European Disunion

Europe’s leaders just committed a blunder known in the literary world as “Chekhov’s Gun.” The Russian playwright would put a rifle on stage only if someone was going to fire it. Translated into politics this means, don’t convene a summit on the financial crisis unless you are going to agree on a solid plan.

Instead of reassuring markets that the European Union is united, the message from the weekend meeting in Paris was: Every country for itself. “Each government will act in its own way, but will have to coordinate with others,” French President Nicolas Sarkozy told reporters.

The current panic goes well beyond Europe’s shores, just as the credit mania that preceded it was global in nature. The plunge in stock markets world-wide yesterday, as well as in commodity prices, indicates that investors believe the credit and banking crisis is spreading to real economies. Europe and the U.S. are probably falling into recession, and Japan is already there. For all the talk about continued strength in China and India, those economies will be hard-pressed to keep the global economy going if the big three of America, Europe and Japan are stalled.

The ink on Saturday’s nondeal wasn’t even dry when Berlin violated even that vague promise of coordination. Following Ireland’s move last week to secure all deposits, bonds, senior debt and lower Tier-II debt for its six biggest banks, Germany upped the ante Sunday night when it decided to guarantee all private deposits.

British media report that British Prime Minister Gordon Brown is furious that Chancellor Angela Merkel apparently gave no indication the day before that she was planning anything like this. Dublin’s beggar-thy-neighbor move had already put pressure on London to follow suit as British savers flooded the supposedly safer shores of Ireland. The U.K. Friday raised its deposit insurance to £50,000 from £35,000, and Berlin’s move may force London to raise the stakes again in Europe’s bailout poker. If new limits were going to be introduced, a unified announcement would have been much more effective in staving off a European bank run.
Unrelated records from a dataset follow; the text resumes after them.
-- ==== Sys2Proof/Proofs/ContestRings.lean ====
section
/-! SUPPORT. RING on a zone that a bell holds (R66, R88 to R94). -/

namespace Sys2Proof.Machine
open Sys2Proof

/-! ### A bell that loses its zone -/

/-- R92, R93: what a bell that has lost its only zone to another leaves: its claim waits until its deadline, or it has ended. -/
structure ZoneTaken (n z deadline : Nat) (b : Bell) (e : BellZone) (g : Claim) (s t : State) : Prop where
  waits : s.elapsed < deadline → (t.zone z).waiters = [{ g with waitLimit := some deadline }] ∧ t.bell? n = some { b with zones := [{ e with st := .waiting }] }
  ended : deadline ≤ s.elapsed → (t.zone z).waiters = [] ∧ t.bell? n = none
  others : ∀ y, y ≠ z → t.zone y = s.zone y

theorem ZoneTaken.of_zone {n z deadline : Nat} {b : Bell} {e : BellZone} {g : Claim} {s t : State} (hp : g.onPreempt = .waitUntil deadline)
    (hw : (t.zone z).waiters = g.rejoining s.elapsed)
    (hb : t.bell? n = if (!(g.rejoining s.elapsed).isEmpty) = true then some { b with zones := [{ e with st := .waiting }] } else none)
    (ho : ∀ y, y ≠ z → t.zone y = s.zone y) : ZoneTaken n z deadline b e g s t := by
  have hr := rejoining_of_deadline (now := s.elapsed) hp
  refine ⟨fun hd => ?_, fun hd => ?_, ho⟩
  · rw [if_pos hd] at hr
    rw [hr] at hw hb
    exact ⟨hw, hb⟩
  · rw [if_neg (Nat.not_lt.2 hd)] at hr
    rw [hr] at hw hb
    exact ⟨hw, hb⟩

section
variable {u : State} {ws : List Work} {c : Ctx} {z n0 deadline : Nat} {b0 : Bell} {e : BellZone} {g x : Claim} {w : Work}

/-- R66, R67, R92: a better claim that does not speak takes the zone from a bell, which is told before the claim is answered. -/
theorem Amid.takes_from_bell (h : Amid u [] (w :: ws) c) (hn : ∀ q n, w ≠ .startAnswer q n) (hx : Contest z u) (hb : BellHolds n0 z deadline b0 e g u)
    (hnw : (u.zone z).waiters = []) (hne : x.who ≠ .bell n0) (hlev : x.level < g.level) (hq : x.speaking = false)
    (hw : doWork w { c with todo := [] } = claim z x { c with todo := [] }) :
    ∃ d v fs, Leads 2 c d ∧ Framed c.st d.st ∧ Amid v [.zone x.who z .granted] ws d
      ∧ BellNow n0 (if (!(g.rejoining u.elapsed).isEmpty) = true then some { b0 with zones := [{ e with st := .waiting }] } else none)
        (u.zoneAs z ⟨some (x.holding u), g.rejoining u.elapsed, none, .quiet⟩ fs) v := by
  obtain ⟨fs, h1⟩ := h.alone.claim_takes hx hb.holder (by rw [hb.who]; exact hne.symm) (by rw [hnw]; exact fun y hy => absurd hy List.not_mem_nil) hlev hq hnw
  rw [← hw, hb.who] at h1
  obtain ⟨d1, hl1, hf1, h2⟩ := h.passesCall hn h1
  obtain ⟨v, hv, hnow⟩ := (h2.dropAns [.zone x.who z .granted]).bell_preempted (n := n0) hb.bell hb.zones hb.zone x.who
    (!(g.rejoining u.elapsed).isEmpty)
  obtain ⟨d2, hl2, hf2, h3⟩ := h2.passesAns hv
  exact ⟨d2, v, fs, hl1.trans hl2, hf1.trans hf2, h3, hnow⟩

end

/-! ### RING -/

/-- A RING of one zone that passes its checks has begun its bell, which has still to claim the zone. -/
theorem ring_begins {q : ReqHdr} {p : RingParams} {s : State} {z n : Nat} (hr : s.reaches q = true) (hlog : LogSound s.ri) (h : ¬ ringOutOfRange p)
    (hb : ¬ ringBad p s) (hz : z < 64) (ht : ringTarget p s = BitVec.twoPow 64 z) (hn : freeBell s.pu.bells = some n) :
    ∃ c b, exec (.ring q p) s = .next c.close ∧ Decided q (ringOutcome p) [numWord n, numWord 1] s c.close
      ∧ Amid ((s.taking q).bellAdded (.ring q.tag) b) [] [.bellClaim n z] c ∧ b.num = n ∧ b.level = p.level ∧ b.pattern = p.pattern
      ∧ b.deadline = s.elapsed + 1000 * min p.defer 120 ∧ b.zones = [⟨z, .waiting, false, 0⟩] := by
  have hzs : zonesOf (ringTarget p s) = [z] := (congrArg zonesOf ht).trans (zonesOf_twoPow hz)
  have hd : decideRing q p (s.deciding q) = (bellStart (.ring q.tag) (ringTarget p s) p.pattern p.level (min p.defer 120)
      (clampNat 1 600 p.duration) (s.deciding q)).upd (State.answer q (ringOutcome p) [numWord n, numWord 1]) := by
    refine (decideRing_accepted (c := s.deciding q) h hb hn).trans ?_
    rw [show ringTarget p (s.deciding q).st = ringTarget p s from rfl, hzs]
    rfl
  obtain ⟨hx, hdec⟩ := exec_passed (i := .ring q p) rfl hr hlog hd (bellStart_cturn (CTurn.refl _)) (by simp)
  have h1 := ((amid_deciding q s).bellStart hn (.ring q.tag) (ringTarget p s) p.pattern p.level (min p.defer 120)
    (clampNat 1 600 p.duration)).answer q (ringOutcome p) [numWord n, numWord 1]
  rw [hzs] at h1
  refine ⟨_, _, hx, hdec, h1, rfl, rfl, rfl, rfl, ?_⟩
  rw [newBell, hzs]
  rfl

section
variable {s : State} {q : ReqHdr} {src : BellSource} {b : Bell} {z : Nat} {c : Ctx}

/-- A zone stays in contest when a bell starts. -/
theorem Contest.ringing (h : Contest z s) : Contest z ((s.taking q).bellAdded src b) :=
  ⟨⟨h.counts.zones, h.counts.feeds, h.counts.channels, h.counts.circuits, h.counts.lines, h.counts.inputs, h.counts.outputs⟩, h.range, h.enabled,
    h.noFire, h.alone, h.silentLine, h.bare⟩

theorem BellHolds.ringing {n0 deadline : Nat} {b0 : Bell} {e : BellZone} {g : Claim} (h : BellHolds n0 z deadline b0 e g s) :
    BellHolds n0 z deadline b0 e g ((s.taking q).bellAdded src b) :=
  ⟨bellAdded_bell_ne (s := s.taking q) h.bell src, h.zones, h.zone, h.sounded, h.holder, h.who, h.quiet, h.onPreempt, h.unreserved⟩

end

/-- A state differs from another in ZA and PU alone. -/
structure ZonesAndBells (s t : State) : Prop where
  eq : t = { s with za := t.za, pu := t.pu }

theorem ZonesAndBells.trans {s t u : State} (h : ZonesAndBells s t) (k : ZonesAndBells t u) : ZonesAndBells s u := ⟨by rw [k.eq, h.eq]⟩

/-- A bell of one zone that has still to claim it, from another bell that holds it and that nobody waits behind. -/
structure BellContest (z : Nat) (b : Bell) (n0 deadline : Nat) (b0 : Bell) (e : BellZone) (g : Claim) (u : State) : Prop where
  contest : Contest z u
  holds : BellHolds n0 z deadline b0 e g u
  noWaiters : (u.zone z).waiters = []
  bell : u.bell? b.num = some b
  ne : n0 ≠ b.num
  zones : b.zones = [⟨z, .waiting, false, 0⟩]

section
variable {u : State} {b : Bell} {z : Nat} {c : Ctx} {n0 deadline : Nat} {b0 : Bell} {e : BellZone} {g : Claim}
  (h : Amid u [] [.bellClaim b.num z] c) (hu : BellContest z b n0 deadline b0 e g u)
include h hu

theorem Amid.bellClaim_eq : doWork (.bellClaim b.num z) { c with todo := [] } = claim z (b.claimAt u.elapsed) { c with todo := [] } := by
  show Machine.bellClaim b.num z _ = _
  have hb : ({ c with todo := [] } : Ctx).st.bell? b.num = some b := (congrFun h.state.bell b.num).trans hu.bell
  unfold Machine.bellClaim
  rw [hb]
  exact congrArg (fun t => claim z ⟨.bell b.num, b.level, false, t < b.deadline, some b.deadline, .waitUntil b.deadline, some ⟨b.pattern, b.length⟩, 0, 0⟩
    { c with todo := [] }) h.state.elapsed

omit h in
theorem BellContest.length : z < u.za.zones.length := lt_of_lt_of_eq hu.contest.range hu.contest.counts.zones.symm

omit h in
theorem BellContest.others {w : Claim} (hw : w ∈ (u.zone z).waiters) : w.who ≠ .bell b.num := by
  rw [hu.noWaiters] at hw
  exact absurd hw List.not_mem_nil

omit h in
theorem BellContest.who : g.who ≠ (b.claimAt u.elapsed).who := by
  rw [hu.holds.who]
  exact fun hw => hu.ne (Claimant.bell.inj hw)

/-- R66, R90: a bell at a better level takes the zone and sounds there. -/
theorem Amid.ring_takes (hlev : b.level < g.level) : ∃ d t k, Leads 3 c d ∧ Amid t [] [] d ∧ ZoneTaken n0 z deadline b0 e g u t
    ∧ ZonesAndBells u t ∧ (t.zone z).holder = some k ∧ k.who = .bell b.num ∧ k.level = b.level
    ∧ (t.zone z).cadence = (u.pattern b.pattern).cadenceAt 0 ∧ t.bell? b.num = some { b with zones := [⟨z, .sounding, true, u.elapsed⟩] } := by
  obtain ⟨d1, v, fs, hl1, -, h1, hnow⟩ := h.takes_from_bell nofun hu.contest hu.holds hu.noWaiters (x := b.claimAt u.elapsed)
    (fun hw => hu.ne (Claimant.bell.inj hw).symm) hlev rfl (h.bellClaim_eq hu)
  have hvz (y : Nat) : v.zone y = if y = z then ⟨some ((b.claimAt u.elapsed).holding u), g.rejoining u.elapsed, none, .quiet⟩ else u.zone y := by
    rw [hnow.only]
    exact zoneAs_zone hu.length _ fs y
  have hvb : v.bell? b.num = some b := (hnow.others b.num hu.ne.symm).trans hu.bell
  have hown := (hvz z).trans (if_pos rfl)
  obtain ⟨d2, hl2, h2⟩ := h1.takesAns ((h1.dropAns []).bell_granted (n := b.num) hvb (by rw [hnow.only]; exact hu.contest.silentLine z)
    (congrArg ZoneDyn.holder hown) rfl)
  have hvl : z < (v.setBell b.num (Bell.soundingIn z v.elapsed)).za.zones.length := by
    rw [hnow.only]
    exact lt_of_lt_of_eq hu.length (List.length_modify ..).symm
  have htz (y : Nat) := setZone_zone (v.setBell b.num (Bell.soundingIn z v.elapsed)) z y (fun d => { d with cadence := (v.pattern b.pattern).cadenceAt 0 }) hvl
  have htown := ((htz z).trans (if_pos rfl)).trans (congrArg (fun d : ZoneDyn => { d with cadence := (v.pattern b.pattern).cadenceAt 0 }) hown)
  have hvu : ZonesAndBells u v := ⟨by
    rw [hnow.only]
    rfl⟩
  have hel : v.elapsed = u.elapsed := by rw [hvu.eq]
  refine ⟨d2, _, _, hl1.trans hl2, h2, ?_, ?_, congrArg ZoneDyn.holder htown, rfl, rfl, ?_, ?_⟩
  · refine .of_zone hu.holds.onPreempt (congrArg ZoneDyn.waiters htown) ?_ fun y hy => ?_
    · exact (setBell_bell_ne (s := v) (n := b.num) (f := Bell.soundingIn z v.elapsed) (fun _ => rfl) hu.ne).trans hnow.bell
    · exact ((htz y).trans (if_neg hy)).trans ((hvz y).trans (if_neg hy))
  · exact hvu.trans ⟨rfl⟩
  · rw [htown, hnow.pattern]
    rfl
  · refine (setBell_bell (s := v) (f := Bell.soundingIn z v.elapsed) (fun _ => rfl) hvb).trans ?_
    rw [Bell.soundingIn, Bell.setZone_of_single hu.zones rfl, hel]

/-- R92: a bell at no better level waits for the zone. -/
theorem Amid.ring_waits (hlev : g.level ≤ b.level) (hd : u.elapsed < b.deadline) : ∃ d t w, Leads 2 c d ∧ Amid t [] [] d
    ∧ ZonesAndBells u t ∧ t.zone z = { u.zone z with waiters := [w] } ∧ w.who = .bell b.num ∧ w.level = b.level
    ∧ w.waitLimit = some b.deadline ∧ t.pu = (u.setBell b.num (Bell.waitingIn z)).pu ∧ ∀ y, y ≠ z → t.zone y = u.zone y := by
  obtain ⟨fs, h1⟩ := h.alone.claim_waits (x := b.claimAt u.elapsed) hu.contest hu.holds.holder hu.who (fun _ hw => hu.others hw) hlev
    (decide_eq_true hd) (lt_of_eq_of_lt (congrArg List.length hu.noWaiters) (by simp))
  rw [← h.bellClaim_eq hu] at h1
  obtain ⟨d1, hl1, h2⟩ := h.takesCall h1
  obtain ⟨d2, hl2, h3⟩ := h2.takesAns ((h2.dropAns []).bell_waiting (n := b.num) (b := b) hu.bell (.inl rfl))
  have hz (y : Nat) := zoneAs_zone (s := u) hu.length { u.zone z with waiters := insertClaim ((b.claimAt u.elapsed).arriving u) (u.zone z).waiters } fs y
  refine ⟨d2, _, (b.claimAt u.elapsed).arriving u, hl1.trans hl2, h3, ⟨rfl⟩, ?_, rfl, rfl, rfl, rfl, fun y hy => (hz y).trans (if_neg hy)⟩
  refine ((hz z).trans (if_pos rfl)).trans ?_
  rw [hu.noWaiters]
  rfl

/-- R94: a bell at no better level that may not wait is missed, and has ended. -/
theorem Amid.ring_misses (hlev : g.level ≤ b.level) (hd : b.deadline ≤ u.elapsed) : ∃ d t, Leads 2 c d ∧ Amid t [] [] d
    ∧ ZonesAndBells u t ∧ t.pu = (u.bellGone b.num).pu ∧ ∀ y, t.zone y = u.zone y := by
  obtain ⟨fs, r, h1⟩ := h.alone.claim_loses (x := b.claimAt u.elapsed) hu.contest hu.holds.holder hu.who (fun _ hw => hu.others hw) hlev
    (decide_eq_false (Nat.not_lt.2 hd))
  rw [← h.bellClaim_eq hu] at h1
  obtain ⟨d1, hl1, h2⟩ := h.takesCall h1
  obtain ⟨d2, hl2, h3⟩ := h2.takesAns ((h2.dropAns []).bell_lost (n := b.num) (b := b) hu.bell hu.zones rfl r)
  refine ⟨d2, _, hl1.trans hl2, h3, ⟨rfl⟩, rfl, fun y => ?_⟩
  refine (zoneAs_zone (s := u) hu.length _ fs y).trans ?_
  split
  · next hy => rw [hy]
  · rfl

end

end Sys2Proof.Machine
end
Let’s hope depositors won’t call their leaders’ bluff. Deposit insurance is designed to prevent bank runs from occurring in the first place. To do that, they have to be credible and therefore limited. Berlin’s step secures more than €1 trillion of savings, equivalent to around half of its GDP. By guaranteeing such astronomical sums, Berlin may cause more panic, not less, if savers conclude that the insurance can’t be upheld — at least not without ruining public finances for generations.

Also on Sunday night — the late hours just before Asia’s market opening have become the preferred time for European rescue deals — Berlin had to resuscitate a bailout plan for Hypo Real Estate. A consortium of private banks had stepped back from the original €35 billion deal; Berlin’s arm-twisting got them back on board with a new €50 billion credit line.

Hypo’s troubles show that Europe’s ad hoc bailouts aren’t working as smoothly as originally hoped. The Fortis bank rescue negotiated 10 days ago between the Benelux governments almost came undone, too, when the Dutch decided to take over all of Fortis’s operations in the Netherlands. That forced Belgium to quickly find a solution for its stake. Early yesterday, BNP Paribas agreed to take control of Fortis’s operations in Belgium and Luxembourg in a €14.5 billion cash-and-shares transaction.

The developments with Fortis show that public intervention can open the doors for private capital to follow, which is the preferred solution. But the Dutch move could have left the Belgians standing in the rain. If even The Hague and Brussels, with decades of experience with cooperation, can’t rely on each other, how much hope is there that other capitals will be able to quickly save a bank with cross-border operations?

Europe would fare better with a more comprehensive approach. That doesn’t mean copying the Paulson plan. Ideally, a Continental resolution authority with enough money would help recapitalize the banks. Such funding is crucial as the financials of European banks are even more overleveraged than their U.S. competitors. Though BNP stepped up in the Fortis case, it’s more likely that public capital will be needed as long as much private money is heading for the exits.

Cooperation makes sense, too, because national solutions may outstrip any one government’s resources. Non-EU member Iceland is the most urgent case. Reykjavik is struggling to rescue its banks, whose assets dwarf the island’s GDP.

German Finance Minister Peer Steinbrück acknowledged late yesterday that “at some point individual solutions are no longer enough.” He said Berlin was looking at putting up an “umbrella for Germany as a whole.” That at least has the ring of a more comprehensive national approach, even if the details are still unclear.

The reason the money markets have seized is that banks don’t trust each other. The reason Europe struggles to find a systemic solution to this crisis is that governments don’t trust each other. This is a poor record for the EU 51 years after its founding, one that may cost it dearly.